--- What is required ---
Among the lines below, copy exactly those from the one with "(s.respond st rs).ependG" through the one with "(s.respond st rs).fltCode", counting both ends.

..........

/-! ## `State.respond` -/

@[simp] theorem State.respond_glueInit (s : State) (st : Status) (rs : List Word) :
    (s.respond st rs).glueInit = s.glueInit := rfl
@[simp] theorem State.respond_variantLatch (s : State) (st : Status) (rs : List Word) :
    (s.respond st rs).variantLatch = s.variantLatch := rfl
@[simp] theorem State.respond_glueWin (s : State) (st : Status) (rs : List Word) :
    (s.respond st rs).glueWin = s.glueWin := rfl
@[simp] theorem State.respond_slots (s : State) (st : Status) (rs : List Word) :
    (s.respond st rs).slots = s.slots := rfl
@[simp] theorem State.respond_lines (s : State) (st : Status) (rs : List Word) :
    (s.respond st rs).lines = s.lines := rfl
@[simp] theorem State.respond_dom (s : State) (st : Status) (rs : List Word) : (s.respond st rs).dom = s.dom := rfl
@[simp] theorem State.respond_domParent (s : State) (st : Status) (rs : List Word) :
    (s.respond st rs).domParent = s.domParent := rfl
@[simp] theorem State.respond_mode (s : State) (st : Status) (rs : List Word) : (s.respond st rs).mode = s.mode := rfl
@[simp] theorem State.respond_grant (s : State) (st : Status) (rs : List Word) :
    (s.respond st rs).grant = s.grant := rfl
@[simp] theorem State.respond_ackLock (s : State) (st : Status) (rs : List Word) :
    (s.respond st rs).ackLock = s.ackLock := rfl
@[simp] theorem State.respond_ependG (s : State) (st : Status) (rs : List Word) :
    (s.respond st rs).ependG = s.ependG := rfl
@[simp] theorem State.respond_ependH (s : State) (st : Status) (rs : List Word) :
    (s.respond st rs).ependH = s.ependH := rfl
@[simp] theorem State.respond_dmx (s : State) (st : Status) (rs : List Word) : (s.respond st rs).dmx = s.dmx := rfl
@[simp] theorem State.respond_ports (s : State) (st : Status) (rs : List Word) :
    (s.respond st rs).ports = s.ports.modify s.issuer fun p =>
      { p with work := none, responses := p.responses ++ [{ status := st, results := rs }] } := rfl
@[simp] theorem State.respond_fltCode (s : State) (st : Status) (rs : List Word) :
    (s.respond st rs).fltCode = s.fltCode := rfl
@[simp] theorem State.respond_fltInfo (s : State) (st : Status) (rs : List Word) :
    (s.respond st rs).fltInfo = s.fltInfo := rfl
@[simp] theorem State.respond_fltCount (s : State) (st : Status) (rs : List Word) :
    (s.respond st rs).fltCount = s.fltCount := rfl
@[simp] theorem State.respond_diagFallback (s : State) (st : Status) (rs : List Word) :
    (s.respond st rs).diagFallback = s.diagFallback := rfl
@[simp] theorem State.respond_diagSkip (s : State) (st : Status) (rs : List Word) :
    (s.respond st rs).diagSkip = s.diagSkip := rfl
@[simp] theorem State.respond_diagSpurious (s : State) (st : Status) (rs : List Word) :
    (s.respond st rs).diagSpurious = s.diagSpurious := rfl
@[simp] theorem State.respond_dlog (s : State) (st : Status) (rs : List Word) : (s.respond st rs).dlog = s.dlog := rfl
@[simp] theorem State.respond_mem (s : State) (st : Status) (rs : List Word) : (s.respond st rs).mem = s.mem := rfl
@[simp] theorem State.respond_gbLog (s : State) (st : Status) (rs : List Word) :
    (s.respond st rs).gbLog = s.gbLog := rfl
@[simp] theorem State.respond_pdLog (s : State) (st : Status) (rs : List Word) :
    (s.respond st rs).pdLog = s.pdLog := rfl
@[simp] theorem State.respond_turn (s : State) (st : Status) (rs : List Word) : (s.respond st rs).turn = s.turn := rfl
@[simp] theorem State.respond_tick (s : State) (st : Status) (rs : List Word) : (s.respond st rs).tick = s.tick := rfl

..........

--- Final answer ---
    (s.respond st rs).ependG = s.ependG := rfl
@[simp] theorem State.respond_ependH (s : State) (st : Status) (rs : List Word) :
    (s.respond st rs).ependH = s.ependH := rfl
@[simp] theorem State.respond_dmx (s : State) (st : Status) (rs : List Word) : (s.respond st rs).dmx = s.dmx := rfl
@[simp] theorem State.respond_ports (s : State) (st : Status) (rs : List Word) :
    (s.respond st rs).ports = s.ports.modify s.issuer fun p =>
      { p with work := none, responses := p.responses ++ [{ status := st, results := rs }] } := rfl
@[simp] theorem State.respond_fltCode (s : State) (st : Status) (rs : List Word) :
    (s.respond st rs).fltCode = s.fltCode := rfl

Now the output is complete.